What you give back should match the records word for word.

┌─ Information given

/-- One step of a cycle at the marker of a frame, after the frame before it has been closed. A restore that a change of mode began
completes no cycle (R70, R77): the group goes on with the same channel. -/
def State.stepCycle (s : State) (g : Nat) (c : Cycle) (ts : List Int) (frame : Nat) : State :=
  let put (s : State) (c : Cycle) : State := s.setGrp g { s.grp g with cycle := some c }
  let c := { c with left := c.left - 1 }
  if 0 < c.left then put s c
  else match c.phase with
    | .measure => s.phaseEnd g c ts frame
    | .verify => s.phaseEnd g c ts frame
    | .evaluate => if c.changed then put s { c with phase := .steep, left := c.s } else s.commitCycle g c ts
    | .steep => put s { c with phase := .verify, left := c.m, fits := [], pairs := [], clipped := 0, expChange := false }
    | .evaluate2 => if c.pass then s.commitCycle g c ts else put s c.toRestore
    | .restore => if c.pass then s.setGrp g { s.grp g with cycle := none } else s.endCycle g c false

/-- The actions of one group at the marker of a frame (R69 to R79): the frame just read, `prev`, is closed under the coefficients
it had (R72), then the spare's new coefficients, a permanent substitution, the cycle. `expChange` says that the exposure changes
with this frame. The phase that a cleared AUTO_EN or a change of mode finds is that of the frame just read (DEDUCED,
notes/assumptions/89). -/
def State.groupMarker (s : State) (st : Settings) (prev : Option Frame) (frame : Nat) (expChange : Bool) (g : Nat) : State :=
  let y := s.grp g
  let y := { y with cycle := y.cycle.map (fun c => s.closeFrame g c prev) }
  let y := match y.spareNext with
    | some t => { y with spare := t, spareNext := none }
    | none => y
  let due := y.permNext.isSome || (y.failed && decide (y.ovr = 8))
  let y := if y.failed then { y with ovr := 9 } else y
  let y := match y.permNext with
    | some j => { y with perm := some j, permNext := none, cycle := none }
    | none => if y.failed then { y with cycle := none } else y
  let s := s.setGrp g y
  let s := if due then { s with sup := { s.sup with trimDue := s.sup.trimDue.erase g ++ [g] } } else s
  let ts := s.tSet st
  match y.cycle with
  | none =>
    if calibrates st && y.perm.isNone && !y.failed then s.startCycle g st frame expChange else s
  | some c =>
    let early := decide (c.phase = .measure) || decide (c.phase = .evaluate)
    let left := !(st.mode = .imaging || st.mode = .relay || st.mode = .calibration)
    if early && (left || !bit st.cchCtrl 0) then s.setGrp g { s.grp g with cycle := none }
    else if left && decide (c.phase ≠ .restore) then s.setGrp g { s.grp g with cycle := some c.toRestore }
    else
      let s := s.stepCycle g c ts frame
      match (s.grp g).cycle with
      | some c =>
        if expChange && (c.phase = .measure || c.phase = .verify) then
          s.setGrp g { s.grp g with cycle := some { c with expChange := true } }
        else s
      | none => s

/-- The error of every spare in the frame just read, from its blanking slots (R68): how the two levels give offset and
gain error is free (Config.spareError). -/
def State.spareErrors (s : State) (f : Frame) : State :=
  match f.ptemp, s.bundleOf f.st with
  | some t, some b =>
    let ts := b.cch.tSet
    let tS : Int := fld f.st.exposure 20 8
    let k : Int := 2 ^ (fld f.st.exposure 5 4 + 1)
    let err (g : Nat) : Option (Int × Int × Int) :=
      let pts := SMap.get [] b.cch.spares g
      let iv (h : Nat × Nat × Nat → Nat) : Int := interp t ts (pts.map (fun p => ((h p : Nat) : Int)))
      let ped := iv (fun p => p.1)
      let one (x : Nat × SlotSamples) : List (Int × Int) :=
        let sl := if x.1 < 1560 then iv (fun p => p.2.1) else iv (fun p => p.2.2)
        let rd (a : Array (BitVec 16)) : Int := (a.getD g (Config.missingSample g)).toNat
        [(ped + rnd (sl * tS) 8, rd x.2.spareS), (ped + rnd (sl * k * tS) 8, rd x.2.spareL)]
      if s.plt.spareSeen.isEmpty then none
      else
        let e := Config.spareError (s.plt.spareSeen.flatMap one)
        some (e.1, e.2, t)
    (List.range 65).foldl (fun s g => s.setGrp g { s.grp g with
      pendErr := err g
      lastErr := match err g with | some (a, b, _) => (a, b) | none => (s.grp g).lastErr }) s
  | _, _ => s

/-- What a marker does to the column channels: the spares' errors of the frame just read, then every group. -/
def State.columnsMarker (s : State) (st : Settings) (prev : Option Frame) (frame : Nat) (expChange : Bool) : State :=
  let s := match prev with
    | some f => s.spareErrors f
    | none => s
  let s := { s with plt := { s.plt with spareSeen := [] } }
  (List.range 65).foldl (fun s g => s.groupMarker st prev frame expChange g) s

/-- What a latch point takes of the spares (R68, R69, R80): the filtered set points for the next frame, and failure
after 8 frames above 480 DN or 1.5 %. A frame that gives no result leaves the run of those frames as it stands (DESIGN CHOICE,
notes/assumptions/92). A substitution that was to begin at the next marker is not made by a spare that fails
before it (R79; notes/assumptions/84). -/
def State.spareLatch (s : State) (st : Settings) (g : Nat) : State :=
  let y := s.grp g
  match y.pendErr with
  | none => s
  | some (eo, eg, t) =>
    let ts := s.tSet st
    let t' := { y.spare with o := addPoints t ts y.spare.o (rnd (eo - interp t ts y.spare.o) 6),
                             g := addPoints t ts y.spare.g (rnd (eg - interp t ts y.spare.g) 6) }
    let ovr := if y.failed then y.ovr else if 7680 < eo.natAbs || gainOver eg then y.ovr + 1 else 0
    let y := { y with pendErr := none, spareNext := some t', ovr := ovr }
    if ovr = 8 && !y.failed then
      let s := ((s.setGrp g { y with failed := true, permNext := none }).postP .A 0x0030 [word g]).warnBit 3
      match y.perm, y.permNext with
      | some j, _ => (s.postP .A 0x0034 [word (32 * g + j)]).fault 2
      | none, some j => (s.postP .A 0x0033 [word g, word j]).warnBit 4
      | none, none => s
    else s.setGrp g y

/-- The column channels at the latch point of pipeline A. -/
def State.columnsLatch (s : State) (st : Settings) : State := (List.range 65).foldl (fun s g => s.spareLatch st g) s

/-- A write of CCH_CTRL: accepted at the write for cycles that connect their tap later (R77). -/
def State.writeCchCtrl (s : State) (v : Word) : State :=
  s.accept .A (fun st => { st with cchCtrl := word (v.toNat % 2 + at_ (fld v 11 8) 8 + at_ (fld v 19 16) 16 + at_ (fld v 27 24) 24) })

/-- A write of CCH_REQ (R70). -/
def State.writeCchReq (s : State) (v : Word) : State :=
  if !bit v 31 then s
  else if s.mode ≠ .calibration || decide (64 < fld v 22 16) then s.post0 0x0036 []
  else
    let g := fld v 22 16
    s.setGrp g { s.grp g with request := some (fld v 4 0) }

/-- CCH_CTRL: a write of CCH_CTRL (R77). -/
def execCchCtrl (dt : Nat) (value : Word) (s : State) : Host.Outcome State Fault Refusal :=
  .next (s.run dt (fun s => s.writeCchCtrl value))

└─

→ **Worked solution**
/-- One step of a cycle at the marker of a frame, after the frame before it has been closed. A restore that a change of mode began
completes no cycle (R70, R77): the group goes on with the same channel. -/
def State.stepCycle (s : State) (g : Nat) (c : Cycle) (ts : List Int) (frame : Nat) : State :=
  let put (s : State) (c : Cycle) : State := s.setGrp g { s.grp g with cycle := some c }
  let c := { c with left := c.left - 1 }
  if 0 < c.left then put s c
  else match c.phase with
    | .measure => s.phaseEnd g c ts frame
    | .verify => s.phaseEnd g c ts frame
    | .evaluate => if c.changed then put s { c with phase := .steep, left := c.s } else s.commitCycle g c ts
    | .steep => put s { c with phase := .verify, left := c.m, fits := [], pairs := [], clipped := 0, expChange := false }
    | .evaluate2 => if c.pass then s.commitCycle g c ts else put s c.toRestore
    | .restore => if c.pass then s.setGrp g { s.grp g with cycle := none } else s.endCycle g c false

/-- The actions of one group at the marker of a frame (R69 to R79): the frame just read, `prev`, is closed under the coefficients
it had (R72), then the spare's new coefficients, a permanent substitution, the cycle. `expChange` says that the exposure changes
with this frame. The phase that a cleared AUTO_EN or a change of mode finds is that of the frame just read (DEDUCED,
notes/assumptions/89). -/
def State.groupMarker (s : State) (st : Settings) (prev : Option Frame) (frame : Nat) (expChange : Bool) (g : Nat) : State :=
  let y := s.grp g
  let y := { y with cycle := y.cycle.map (fun c => s.closeFrame g c prev) }
  let y := match y.spareNext with
    | some t => { y with spare := t, spareNext := none }
    | none => y
  let due := y.permNext.isSome || (y.failed && decide (y.ovr = 8))
  let y := if y.failed then { y with ovr := 9 } else y
  let y := match y.permNext with
    | some j => { y with perm := some j, permNext := none, cycle := none }
    | none => if y.failed then { y with cycle := none } else y
  let s := s.setGrp g y
  let s := if due then { s with sup := { s.sup with trimDue := s.sup.trimDue.erase g ++ [g] } } else s
  let ts := s.tSet st
  match y.cycle with
  | none =>
    if calibrates st && y.perm.isNone && !y.failed then s.startCycle g st frame expChange else s
  | some c =>
    let early := decide (c.phase = .measure) || decide (c.phase = .evaluate)
    let left := !(st.mode = .imaging || st.mode = .relay || st.mode = .calibration)
    if early && (left || !bit st.cchCtrl 0) then s.setGrp g { s.grp g with cycle := none }
    else if left && decide (c.phase ≠ .restore) then s.setGrp g { s.grp g with cycle := some c.toRestore }
    else
      let s := s.stepCycle g c ts frame
      match (s.grp g).cycle with
      | some c =>
        if expChange && (c.phase = .measure || c.phase = .verify) then
          s.setGrp g { s.grp g with cycle := some { c with expChange := true } }
        else s
      | none => s

/-- The error of every spare in the frame just read, from its blanking slots (R68): how the two levels give offset and
gain error is free (Config.spareError). -/
def State.spareErrors (s : State) (f : Frame) : State :=
  match f.ptemp, s.bundleOf f.st with
  | some t, some b =>
    let ts := b.cch.tSet
    let tS : Int := fld f.st.exposure 20 8
    let k : Int := 2 ^ (fld f.st.exposure 5 4 + 1)
    let err (g : Nat) : Option (Int × Int × Int) :=
      let pts := SMap.get [] b.cch.spares g
      let iv (h : Nat × Nat × Nat → Nat) : Int := interp t ts (pts.map (fun p => ((h p : Nat) : Int)))
      let ped := iv (fun p => p.1)
      let one (x : Nat × SlotSamples) : List (Int × Int) :=
        let sl := if x.1 < 1560 then iv (fun p => p.2.1) else iv (fun p => p.2.2)
        let rd (a : Array (BitVec 16)) : Int := (a.getD g (Config.missingSample g)).toNat
        [(ped + rnd (sl * tS) 8, rd x.2.spareS), (ped + rnd (sl * k * tS) 8, rd x.2.spareL)]
      if s.plt.spareSeen.isEmpty then none
      else
        let e := Config.spareError (s.plt.spareSeen.flatMap one)
        some (e.1, e.2, t)
    (List.range 65).foldl (fun s g => s.setGrp g { s.grp g with
      pendErr := err g
      lastErr := match err g with | some (a, b, _) => (a, b) | none => (s.grp g).lastErr }) s
  | _, _ => s

/-- What a marker does to the column channels: the spares' errors of the frame just read, then every group. -/
def State.columnsMarker (s : State) (st : Settings) (prev : Option Frame) (frame : Nat) (expChange : Bool) : State :=
  let s := match prev with
    | some f => s.spareErrors f
    | none => s
  let s := { s with plt := { s.plt with spareSeen := [] } }
  (List.range 65).foldl (fun s g => s.groupMarker st prev frame expChange g) s

/-- What a latch point takes of the spares (R68, R69, R80): the filtered set points for the next frame, and failure
after 8 frames above 480 DN or 1.5 %. A frame that gives no result leaves the run of those frames as it stands (DESIGN CHOICE,
notes/assumptions/92). A substitution that was to begin at the next marker is not made by a spare that fails
before it (R79; notes/assumptions/84). -/
def State.spareLatch (s : State) (st : Settings) (g : Nat) : State :=
  let y := s.grp g
  match y.pendErr with
  | none => s
  | some (eo, eg, t) =>
    let ts := s.tSet st
    let t' := { y.spare with o := addPoints t ts y.spare.o (rnd (eo - interp t ts y.spare.o) 6),
                             g := addPoints t ts y.spare.g (rnd (eg - interp t ts y.spare.g) 6) }
    let ovr := if y.failed then y.ovr else if 7680 < eo.natAbs || gainOver eg then y.ovr + 1 else 0
    let y := { y with pendErr := none, spareNext := some t', ovr := ovr }
    if ovr = 8 && !y.failed then
      let s := ((s.setGrp g { y with failed := true, permNext := none }).postP .A 0x0030 [word g]).warnBit 3
      match y.perm, y.permNext with
      | some j, _ => (s.postP .A 0x0034 [word (32 * g + j)]).fault 2
      | none, some j => (s.postP .A 0x0033 [word g, word j]).warnBit 4
      | none, none => s
    else s.setGrp g y

/-- The column channels at the latch point of pipeline A. -/
def State.columnsLatch (s : State) (st : Settings) : State := (List.range 65).foldl (fun s g => s.spareLatch st g) s

/-- A write of CCH_CTRL: accepted at the write for cycles that connect their tap later (R77). -/
def State.writeCchCtrl (s : State) (v : Word) : State :=
  s.accept .A (fun st => { st with cchCtrl := word (v.toNat % 2 + at_ (fld v 11 8) 8 + at_ (fld v 19 16) 16 + at_ (fld v 27 24) 24) })

/-- A write of CCH_REQ (R70). -/
def State.writeCchReq (s : State) (v : Word) : State :=
  if !bit v 31 then s
  else if s.mode ≠ .calibration || decide (64 < fld v 22 16) then s.post0 0x0036 []
  else
    let g := fld v 22 16
    s.setGrp g { s.grp g with request := some (fld v 4 0) }

/-- CCH_CTRL: a write of CCH_CTRL (R77). -/
def execCchCtrl (dt : Nat) (value : Word) (s : State) : Host.Outcome State Fault Refusal :=
  .next (s.run dt (fun s => s.writeCchCtrl value))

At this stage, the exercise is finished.